First, let’s check if it’s related to stack protector option:
# EXTRA_ECONF=--enable-stack-protector=no emerge -v1 cross-mips64-unknown-linux-gnu/glibc
$ LD_LIBRARY_PATH=/lib64 qemu-mipsn32 -L /usr/mips64-unknown-linux-gnu /usr/mips64-unknown-linux-gnu/usr/bin/top
<running top>That worked! To unbreak mips users I disabled glibc stack
self-protection by passing
--enable-stack-protector=no.
Into the rabbit hole
Now let’s try to find out what is at fault here. In case of powerpc
it was bad gcc code generation. Could it be something similar here?
First, we need a backtrace from qemu. Unfortunately
qemu-generated .core files are truncated and are not directly
readable by gdb:
$ gdb --quiet /usr/mips64-unknown-linux-gnu/usr/bin/top qemu_top_20171216-220221_14697.core
Reading symbols from /usr/mips64-unknown-linux-gnu/usr/bin/top...done.
BFD: Warning: /home/slyfox/qemu_top_20171216-220221_14697.core is truncated: expected core file size >= 8867840, found: 1504.Let’s try gdbserver mode instead. Running qemu with -g 12345 to wait for gdb session:
$ LD_LIBRARY_PATH=/lib64 qemu-mipsn32 -g 12345 -L /usr/mips64-unknown-linux-gnu /usr/mips64-unknown-linux-gnu/usr/bin/topAnd in second terminal fire up gdb:
$ gdb --quiet /usr/mips64-unknown-linux-gnu/usr/bin/top
Reading symbols from /usr/mips64-unknown-linux-gnu/usr/bin/top...done.
(gdb) set sysroot /usr/mips64-unknown-linux-gnu
(gdb) target remote :12345
Remote debugging using :12345
Reading symbols from /usr/mips64-unknown-linux-gnu/lib32/ld.so.1...
Reading symbols from /usr/lib64/debug//usr/mips64-unknown-linux-gnu/lib32/ld-2.26.so.debug...done.
done.
0x40801d10 in __start () from /usr/mips64-unknown-linux-gnu/lib32/ld.so.1
(gdb) continue
Continuing.
Program received signal SIGSEGV, Segmentation fault.

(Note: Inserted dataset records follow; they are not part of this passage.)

/-- The control core takes the command at CTX_PC: predicate, queue entry, next address. The id of the new entry, or none
where nothing was queued. -/
def State.dispatch (s : State) (c x : Nat) (w : Cmd) : State × Option Nat :=
  let y := s.context c x
  if !inHbm y.pc then (s.fetchHalt c x stAlign, none)
  else
    let id := (s.core c).serial + 1
    let q : QCmd := { id := id, ctx := x, eng := w.engine, addr := y.pc, cmd := w, descs := s.descCopies c x
                      skipped := y.pred w.pred == w.psense }
    let s := (s.modCore c (fun k => { k with serial := id, lastDisp := x })).modContext c x (fun y => { y with pc := y.pc + 32 })
    if 6 ≤ w.engine then (s.complete c q stOpcode, none)
    else (s.modCore c (fun k => { k with q := k.q ++ [q] }), some id)

/-! ### Arrival (10 R207, R210, R212) -/

/-- Counters that must lie in the context's share (R210). -/
def QCmd.counters (q : QCmd) : List Nat := q.cmd.waits.map (·.ctr) ++ (if q.cmd.sigMode = 0 then [] else [q.cmd.sigCtr])

/-- The command next to arrive in a queue: queued, with every earlier one started. -/
def Core.nextHead (k : Core) (x eng : Nat) : Option QCmd :=
  match (k.queueOf x eng).dropWhile (fun q => q.stage == .started || q.stage == .committed) with
  | q :: _ => if q.stage = .queued then some q else none
  | [] => none

/-- A head arrives: the decode checks, the counter share check, its place in the arrival order. -/
def State.arriveHead (s : State) (c x eng : Nat) : State :=
  if (s.context c x).st ≠ .running ∨ !s.coreLive c then s
  else match (s.core c).nextHead x eng with
    | none => s
    | some q =>
      if (decodeChecks q.cmd).isNone then s.complete c q stOpcode
      else if !(q.counters.all (fun n => s.ctrInShare c x n)) then s.complete c q stBounds
      else s.modCore c (fun k => { (k.modCmd q.id (fun q => { q with stage := .arrived, arr := k.arrivals + 1 }))
                                   with arrivals := k.arrivals + 1 })

/-- Heads of every queue of a core, ties by engine and then by context (R214). -/
def State.arriveHeads (s : State) (c : Nat) : State :=
  [0, 1, 2, 3, 4, 5].foldl (fun s e => [0, 1, 2, 3].foldl (fun s x => s.arriveHead c x e) s) s

/-! ### Issue (10 R214, R216; 02 R52, R53) -/

/-- A command that waits ends its wait: it completes and leaves the groups and key sets it held. -/
def State.endWaiting (s : State) (c : Nat) (q : QCmd) (st : Nat) : State :=
  ((((s.macroEnds c q st).complete c q st).leaveGroup q).freeKeySets).modCore c
    (fun k => { k with inlet := k.inlet.filter (fun e => e.1 != q.id) })

/-- The signal of mode 2 (R216). -/
def State.signalIssue (s : State) (c : Nat) (q : QCmd) : State := if q.cmd.sigMode = 2 then s.signalOwn c q else s

/-- The plan copied into the queue entry. -/
def QCmd.withPlan (q : QCmd) (p : Plan) : QCmd :=
  { q with srcs := p.srcs, dsts := p.dsts, held := p.held, cons := p.cons, peer := p.peer, hazard := p.hazard
           inDr := p.inDr, inCut := p.inCut, outDr := p.outDr, lat := p.lat }

/-- A command tarnished at its issue (02 R51, R53): headers, and destinations TORN. -/
def State.tarnishAtIssue (s : State) (c : Nat) (q : QCmd) (st : Nat) : State :=
  let s := s.modCore c (fun k => q.dsts.foldl (fun k d => k.modDrawer d (fun v => { v with tag := .torn })) k)
  (s.tarnishOuts q).complete c q st

/-- Table slots that a command uses: those of the profiles its inputs name, or the one its operands name (03 R63). -/
def QCmd.tableSlots (q : QCmd) : List Nat :=
  match q.cmd.op? with
  | some .nttl | some .inttl => [q.cmd.nSlot]
  | some .dbchain | some .dbreduce => if q.lat.mode = 0 then [q.cmd.dSlot] else []
  | some .bconv | some .mmulm => [q.cmd.mSlot]
  | _ => (q.lat.prof.toList ++ q.lat.profs.flatMap Option.toList).map (fun (p : Profile) => p.slot)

0x408cb908 in _dlerror_run (operate=operate@entry=0x408cadf0 <dlopen_doit>, args=args@entry=0x407feb58)
at dlerror.c:163
163 result->errcode = _dl_catch_error (&result->objname, &result->errstring,
(gdb) bt
#0 0x408cb908 in _dlerror_run (operate=operate@entry=0x408cadf0 <dlopen_doit>, args=args@entry=0x407feb58)
at dlerror.c:163
#1 0x408caf4c in __dlopen (file=file@entry=0x10012d58 "libnuma.so", mode=mode@entry=1) at dlopen.c:87
#2 0x1000306c in before (me=0x407ff3b6 "/usr/mips64-unknown-linux-gnu/usr/bin/top") at top/top.c:3308
#3 0x10001a10 in main (dont_care_argc=<optimized out>, argv=0x407ff1d4) at top/top.c:5721Woohoo! Nice backtrace! Matt confirmed he sees the same backtrace.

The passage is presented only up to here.